The WATS LabVIEW tool-kit is a powerful link between existing test solutions and WATS report generation. This article discusses how to create a simple LabVIEW program to add data from a simple ASCII test result file to the WATS database.
- Download and install the WATS client (Not a customer yet? Sign up for a free trial at www.skywats.com).
- Install the WATS LabVIEW add-on from the WATS Client Configuration panel.
- Download and unzip the attached file WATSReportGenerator.zip (at the end of this article).
- Open the project in NI LabVIEW. The project is created using LabVIEW 2009.
When opening the Main.vi file you may experience that LabVIEW is searching for the WATS TDM Interface dll. This can happen when the dll currently on the PC is of a different version than the one used when the application was created. Simply click cancel and ignore the load warning thrown by LabVIEW.

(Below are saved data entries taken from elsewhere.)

-- ==== Sys2Proof/Machine/CopyTensor.lean ====
section
/-!
DEFINITION. cp.nd (R305-R318), cp.gather and cp.scatter (R319-R324): records, checks, element order and fault points, conversion,
pass-through and re-blocking, in-place transposes, gathers, scatters and scatter-add.
-/
namespace Sys2Proof
namespace Machine

/-! ## The shape record (R306) -/

/-- Six values of n bytes each from a record, as unsigned or signed numbers. -/
def recNats (bs : List Byte) (off n : Nat) : List Nat := (List.range 6).map (fun j => leNat ((bs.drop (off + n * j)).take n))
def recInts (bs : List Byte) (off n : Nat) : List Int := (recNats bs off n).map (sext (8 * n))

/-- A tensor of a cp.nd: its format, layout and shape, base, space, extents, strides and scale array. -/
structure Tensor where
  fmt : Nat
  slice : Bool
  square : Bool
  base : Nat
  sp : Bool
  ext : List Nat
  str : List Int
  scale : Nat

/-- A cp.nd with its shape record. -/
structure NdCopy where
  src : Tensor
  dst : Tensor
  lo : List Int
  permWord : Nat
  fill : Nat
  ssc : Nat
  dsc : Nat

/-- The fields of a cp.nd and its record (R305, R306). -/
def NdCopy.of (x : Nat) (bs : List Byte) : NdCopy :=
  let ssc := leNat ((bs.drop 176).take 8)
  let dsc := leNat ((bs.drop 184).take 8)
  { src := { fmt := bits x 141 137, slice := bit x 131, square := bit x 130, base := bits x 255 208, sp := bit x 33,
             ext := recNats bs 24 4, str := recInts bs 72 8, scale := ssc }
    dst := { fmt := bits x 136 132, slice := bit x 129, square := bit x 128, base := bits x 207 160, sp := bit x 32,
             ext := recNats bs 0 4, str := recInts bs 120 8, scale := dsc }
    lo := recInts bs 48 4
    permWord := leNat ((bs.drop 168).take 4)
    fill := leNat ((bs.drop 172).take 4)
    ssc := ssc
    dsc := dsc }

/-- PERM[j] (R306). -/
def NdCopy.perm (n : NdCopy) (j : Nat) : Nat := bits n.permWord (3 * j + 2) (3 * j)

/-- The byte offset of the shape record. -/
def ndRecord (x : Nat) : Nat := bits x 159 142 * 32

/-- The index tuples of a tensor in element order, dimension 0 fastest (R308). -/
def indices : List Nat → List (List Nat)
  | [] => [[]]
  | n :: ns => (indices ns).flatMap (fun t => (List.range n).map (· :: t))

/-- The number of an index tuple in element order. -/
def linear : List Nat → List Nat → Nat
  | i :: is, n :: ns => i + n * linear is ns
  | _, _ => 0

/-- Σ i_k * stride_k. -/
def dot (is : List Nat) (ss : List Int) : Int := (List.zipWith (fun (i : Nat) s => (i : Int) * s) is ss).foldl (· + ·) 0

/-- Entry k of a list of numbers. -/
def at0 (l : List Nat) (k : Nat) : Nat := l.getD k 0

/-- The source index of a destination index, where every part lies inside the source extents (R307). -/
def NdCopy.source (n : NdCopy) (i : List Nat) : Option (List Nat) :=
  let x := (List.range 6).map (fun k =>
    match (List.range 6).find? (fun j => n.perm j == k) with
    | some j => (at0 i j : Int) - n.lo.getD j 0
    | none => -1)
  if (List.zipWith (fun (a : Int) (e : Nat) => decide (0 ≤ a) && decide (a < e)) x n.src.ext).all id then some (x.map Int.toNat) else none

/-! ## Rows, blocks and scales (R309) -/

def Tensor.isBlock (t : Tensor) : Bool := Fmt.isBlock t.fmt

/-- Bytes of an element that is not of a block format. -/
def Tensor.esize (t : Tensor) : Nat := elemSize t.fmt

/-- Bytes of 32 elements of a row. -/
def Tensor.runBytes (t : Tensor) : Nat := Fmt.blockBytes t.fmt t.slice

/-- The address of an element, or of a row at (x1, ..., x5) of a block tensor. -/
def Tensor.elemAddr (t : Tensor) (x : List Nat) : Int := (t.base : Int) + dot x t.str
def Tensor.rowAddr (t : Tensor) (row : List Nat) : Int := (t.base : Int) + dot row (t.str.drop 1)

/-- The place of the scale of block b in its array, at the row that holds an index. -/
def Tensor.scaleIndex (t : Tensor) (row : List Nat) (b : Nat) : Nat :=
  let nb := ceilDiv (at0 t.ext 0) 32
  if t.square then (linear (row.drop 1) (t.ext.drop 2) * ceilDiv (at0 t.ext 1) 32 + at0 row 0 / 32) * nb + b
  else linear row (t.ext.drop 1) * nb + b

/-- Elements of block b that lie inside the extents: of a tile, over its rows too. -/
def Tensor.live (t : Tensor) (row : List Nat) (b : Nat) : Nat :=
  let c := min 32 (at0 t.ext 0 - 32 * b)
  if t.square then c * min 32 (at0 t.ext 1 - at0 row 0 / 32 * 32) else c

/-- Bytes of a run of 32 elements that hold bits of element i (R40, R41, R48). -/
def elemBytes (fmt : Nat) (slice : Bool) (i : Nat) : List Nat :=
  if Fmt.isLadder fmt && !slice then (List.range fmt).map (fun j => 4 * j + i / 8)
  else
    let w := Fmt.elemBits fmt slice
    (List.range ((w * i + w - 1) / 8 - w * i / 8 + 1)).map (fun k => w * i / 8 + k)

/-! ## Declared ranges and overlap (R313-R317) -/

/-- The range of elements or rows with indices from lo to hi - 1 in each dimension, n bytes each. -/
def spanOf (base : Int) (lo hi : List Nat) (ss : List Int) (n : Nat) : Rng :=
  let parts := List.zipWith (fun (lh : Nat × Nat) (s : Int) => ((lh.1 : Int) * s, ((lh.2 : Int) - 1) * s)) (lo.zip hi) ss
  (parts.foldl (fun a p => a + min p.1 p.2) base, parts.foldl (fun a p => a + max p.1 p.2) base + n)

/-- The declared ranges of one side over a box of indices: its elements, or its rows of whole blocks and their scales. -/
def Tensor.ranges (t : Tensor) (lo hi : List Nat) : List Rng :=
  if t.isBlock then
    let b0 := at0 lo 0 / 32
    let b1 := (at0 hi 0 - 1) / 32
    [spanOf ((t.base + b0 * t.runBytes : Nat) : Int) (lo.drop 1) (hi.drop 1) (t.str.drop 1) ((b1 - b0 + 1) * t.runBytes),
     (((t.scale + t.scaleIndex (lo.drop 1) b0 : Nat) : Int), ((t.scale + t.scaleIndex ((hi.drop 1).map (· - 1)) b1 + 1 : Nat) : Int))]
  else [spanOf t.base lo hi t.str t.esize]

/-- The box of source indices that some destination index reads, if any. -/
def NdCopy.box (n : NdCopy) : Option (List Nat × List Nat) :=
  if n.dst.ext.contains 0 then none
  else
    let b := (List.range 6).map (fun k =>
      match (List.range 6).find? (fun j => n.perm j == k) with
      | some j => ((max 0 (-(n.lo.getD j 0))).toNat, (min (at0 n.src.ext k : Int) ((at0 n.dst.ext j : Int) - n.lo.getD j 0)).toNat)
      | none => (0, 0))
    if b.any (fun e => decide (e.1 ≥ e.2)) then none else some (b.map (·.1), b.map (·.2))

def NdCopy.srcRanges (n : NdCopy) : List Rng :=
  match n.box with
  | some (lo, hi) => n.src.ranges lo hi
  | none => []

Should you receive an error regarding the ctrl_SubmitTypes.ctl please contact us for the latest version of the LabVIEW tool-kit.
This example will read a simple ASCII (.txt) file and use the WATS LabVIEW add-on VIs to feed the information to the WATS server
The main VI simply calls a purpose-built file reader VI that filters header data from raw test data, loops through the returned raw data and sorts it into the correct test types, and finally submits the created UUT report.
The Data File Reader VI simply reads out the ASCII data, splits it into two parts (Header data and Result data), and transforms the data into LabVIEW clusters which are the returned to the main VI.
The Header data sorting is a trivial matter handled directly in the Data File Reader VI, whereas a series of sub VIs handles the processing of Result data, one for each type of test. This example code includes VIs for processing each type of test step data handled by WATS, except for graph data, as these would bloat the data file.
Though built alike each of the Data Organisation sub VIs are customised to handle the data specific to that test step type. The Test data is bundled in a cluster and passed on as a variant. This construction makes it possible for the program to handle the differences in the clusters passed by each different Data Organiser. E.g. Numeric Limit Test data contains an upper and a lower limit, whereas Pass Fail Test Data simply contains a Boolean stating whether the test passed or failed.
Test steps can be organised in different step groups. The first case structure within the main loop handles this organisation. For this example only one level of step groups are handled, hence whenever a new group name appears the program will jump back to the root sequence and create a new group. However, the API does allow for multiple layers of groups.
The second case structure in the main loop takes care of adding the test steps to the test report. As the test data is passed on as variants, each case includes a function to regenerate the data in the original format and passing it on to the corresponding WATS step VI.
Finally, with all data added to the report, the report is submitted to the WATS server. As this example only takes care of UUT data, the Submit UUT and Close type is set. This assures correct closing of the UUT LabVIEW references before closing the connection to the WATS server. For this example it doesn’t make much of a difference whether the closing of references happens in the Submit VI or in the Close Connection VI. However, with an additional loop layer for handling of multiple UUTs the program would either have to open and close the connection for each UUT, leading to heavily increase in time consumption, or suffer from memory leaks due to unclosed LabVIEW references.
With the report submitted to the WATS server it is, of course, readily available through the browser interface.